We herein report a case of newly diagnosed SBDs (severe OSA and sleep‐related hypoventilation) associated with her congenital intractable and rare diseases of Moebius syndrome and Poland syndrome. Moebius syndrome is a rare disease that causes hypoplasia or deficiency of the cranial nerve nucleus associated with prenatal ischaemia of the brain stem [3]. Our case not only had facial nerve paralysis and abnormal limb morphology, but also hypoglossal nerve paralysis which is involved in 25% of Moebius syndrome cases [4]. Hypoglossal nerve paralysis causes a reduction of pharyngeal dilator muscle activity [5]. In fact, an animal model of OSA induced by hypoglossal nerve paralysis has been established [6]. Therefore, in terms of the phenotypic trait for her OSA, her non‐anatomical ineffective or reduced pharyngeal dilator muscle activity was also suggested to contribute synergistically to her anatomical factor.

In terms of anatomical trait, her severe obesity itself was strongly suggested to be the main causative factor contributing to her OSA. Nevertheless, the AHI was higher; in other words, worse OSA severity in right‐side recumbent position compared to other positions with good reproducibility of her twice‐performed PSG results supports the idea that her tongue deviation towards the affected side could also be a factor to induce her OSA by causing narrower airway.

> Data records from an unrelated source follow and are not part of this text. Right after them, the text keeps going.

-- ==== Sys2Proof/Decode.lean ====
section
/-!
DEFINITION. Decode.lean: the command word's fields, the decoder and the encoder (`30_encoding.md` R91 to R95, R97, R99), and the
opcode table's rows (R93).
-/

namespace Sys2Proof

/-- `op = cmd[31:28]` (R92, R93). -/
def opField (w : CmdWord) : BitVec 4 := w.extractLsb' 28 4

/-- `sel = cmd[27:24]` (R92). -/
def selField (w : CmdWord) : BitVec 4 := w.extractLsb' 24 4

/-- `off = cmd[23:8]` (R92). -/
def offField (w : CmdWord) : BitVec 16 := w.extractLsb' 8 16

/-- `data = cmd[7:0]` (R92). -/
def dataField (w : CmdWord) : Byte := w.extractLsb' 0 8

/-- `x = off[7:0]` of format P (R92, R99). -/
def pixelX (off : BitVec 16) : Byte := off.extractLsb' 0 8

/-- `y = off[15:8]` of format P (R92, R99). -/
def pixelY (off : BitVec 16) : Byte := off.extractLsb' 8 8

/-- The decoder is total (R94): each word is one of the 14 commands or a reserved opcode. -/
def decode (w : CmdWord) : Instr :=
  match (opField w).toNat with
  | 0x0 => .nop
  | 0x1 => .twr (selField w) (offField w) (dataField w)
  | 0x2 => .awr (selField w) (offField w) (dataField w)
  | 0x3 => .trd (selField w) (offField w)
  | 0x4 => .ard (selField w) (offField w)
  | 0x5 => .swr (offField w) (dataField w)
  | 0x6 => .srd (offField w)
  | 0x7 => .rwr (selField w) (offField w) (dataField w)
  | 0x8 => .rrd (selField w) (offField w)
  | 0x9 => .fref
  | 0xA => .pchg
  | 0xB => .comp
  | 0xC => .pxrd (pixelX (offField w)) (pixelY (offField w))
  | 0xD => .drd (selField w) (offField w)
  | 0xE => .rsvdE
  | _ => .rsvdF

/-- Why bits offered to the decoder are no command word. -/
inductive DecodeError where
  /-- More than 32 bits: "There is one length ... and no multi-word command" (R91). -/
  | tooManyBits
deriving DecidableEq, Repr

/-- The decoder on `nbits` bits given as a number, bit 0 the least significant; bits the number does not give are 0 (log 10). -/
def decodeBits (nbits w : Nat) : Except DecodeError Instr :=
  if nbits ≤ 32 then .ok (decode (BitVec.ofNat 32 (w % 2 ^ nbits))) else .error .tooManyBits

/-- The command the decoder reads from an opcode-table row's bits, `none` where it refuses them. -/
def decodeTableWord (nbits w : Nat) : Option Instr :=
  match decodeBits nbits w with
  | .ok i => some i
  | .error _ => none

/-- Joins the four fields of R92. -/
def joinFields (op sel : BitVec 4) (off : BitVec 16) (data : Byte) : CmdWord :=
  op ++ sel ++ off ++ data

/-- The encoder: the fields of R92 with the opcode of R93; "The assembler writes 0 in every ignored field" (R97), here the fields that
the command's format does not use. `RWR` and `RRD` of `CTRL` or `STATUS` keep `l` in the word: R97's table has `l << 24` for every
register, while R94 counts `sel` as ignored for these two (DESIGN CHOICE, log 20). -/
def encode : Instr → CmdWord
  | .nop => joinFields 0x0 0 0 0
  | .twr sel off data => joinFields 0x1 sel off data
  | .awr sel off data => joinFields 0x2 sel off data
  | .trd sel off => joinFields 0x3 sel off 0
  | .ard sel off => joinFields 0x4 sel off 0
  | .swr off data => joinFields 0x5 0 off data
  | .srd off => joinFields 0x6 0 off 0
  | .rwr sel off data => joinFields 0x7 sel off data
  | .rrd sel off => joinFields 0x8 sel off 0
  | .fref => joinFields 0x9 0 0 0
  | .pchg => joinFields 0xA 0 0 0
  | .comp => joinFields 0xB 0 0 0
  | .pxrd x y => joinFields 0xC 0 (y ++ x) 0
  | .drd sel off => joinFields 0xD sel off 0
  | .rsvdE => joinFields 0xE 0 0 0
  | .rsvdF => joinFields 0xF 0 0 0

/-- The sub-formats of R92, and the reserved rows of R95. -/
inductive Format where
  | n | lw | lr | sw | sr | p | reserved
deriving DecidableEq, Repr

/-- One row of the opcode map (R93). -/
structure OpcodeRow where
  mnemonic : String
  format : Format
  pattern : CmdWord
  mask : CmdWord
deriving DecidableEq, Repr

/-- The opcode map of R93. -/
def opcodeTable : List OpcodeRow :=
  [⟨"NOP", .n, 0x00000000, 0xF0000000⟩, ⟨"TWR", .lw, 0x10000000, 0xF0000000⟩,
   ⟨"AWR", .lw, 0x20000000, 0xF0000000⟩, ⟨"TRD", .lr, 0x30000000, 0xF0000000⟩,
   ⟨"ARD", .lr, 0x40000000, 0xF0000000⟩, ⟨"SWR", .sw, 0x50000000, 0xF0000000⟩,
   ⟨"SRD", .sr, 0x60000000, 0xF0000000⟩, ⟨"RWR", .lw, 0x70000000, 0xF0000000⟩,
   ⟨"RRD", .lr, 0x80000000, 0xF0000000⟩, ⟨"FREF", .n, 0x90000000, 0xF0000000⟩,
   ⟨"PCHG", .n, 0xA0000000, 0xF0000000⟩, ⟨"COMP", .n, 0xB0000000, 0xF0000000⟩,
   ⟨"PXRD", .p, 0xC0000000, 0xF0000000⟩, ⟨"DRD", .lr, 0xD0000000, 0xF0000000⟩,
   ⟨"RSVD_E", .reserved, 0xE0000000, 0xF0000000⟩, ⟨"RSVD_F", .reserved, 0xF0000000, 0xF0000000⟩]

/-- A word matches a row when the masked word is the row's pattern (R93). -/
def OpcodeRow.accepts (r : OpcodeRow) (w : CmdWord) : Bool :=
  decide (w &&& r.mask = r.pattern)

/-- The mnemonic of a command, as R93 and R95 name the rows. -/
def Instr.mnemonic : Instr → String
  | .nop => "NOP"
  | .twr _ _ _ => "TWR"
  | .awr _ _ _ => "AWR"
  | .trd _ _ => "TRD"
  | .ard _ _ => "ARD"
  | .swr _ _ => "SWR"
  | .srd _ => "SRD"
  | .rwr _ _ _ => "RWR"
  | .rrd _ _ => "RRD"
  | .fref => "FREF"
  | .pchg => "PCHG"
  | .comp => "COMP"
  | .pxrd _ _ => "PXRD"
  | .drd _ _ => "DRD"
  | .rsvdE => "RSVD_E"
  | .rsvdF => "RSVD_F"

end Sys2Proof
end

A diagnosis of Poland syndrome is based on the characteristic physical findings of the condition including unilateral pectoral muscle defects, finger defects, rib cage deformities, and diaphragm defects [7]. In our case, all these findings were observed. Similar to our case, 15% of Moebius syndrome cases are accompanied by Poland syndrome in Japan [8]. Hypoplastic pectoral muscle due to Poland syndrome causes a restrictive pulmonary dysfunction at spirometry [9] resulting in hypoventilation. Our case also showed daytime and nocturnal hypoventilation with restrictive pulmonary dysfunction at spirometry (Table 1). The laterality differences of her respiratory muscle strength may be explained by the unilateral hypoplasia and deformities of her chest. Considering her underlying Poland syndrome and all the obese subjects not always producing restrictive pulmonary dysfunction or SBDs, we finally diagnosed her with SBD which was further classified into OSA and sleep‐related hypoventilation due to a medical disorder rather than an obesity hypoventilation syndrome according to the ICSD‐3. The disease interactions between her SBDs and underlying diseases are summarized in Figure 2. Various physiological examinations make it possible to assess the interactions between the patient's underlying disease, such as the congenital intractable diseases and SBDs. Furthermore, appropriate treatment may contribute to improving SBDs among other patients with congenital intractable and rare diseases.

Figure 2

Summary of the relationship interactions between the respective underlying congenital interactable rare diseases and sleep‐related breathing disorders.

Disclosure Statement

Appropriate written informed consent was obtained for publication of this case report and accompanying images.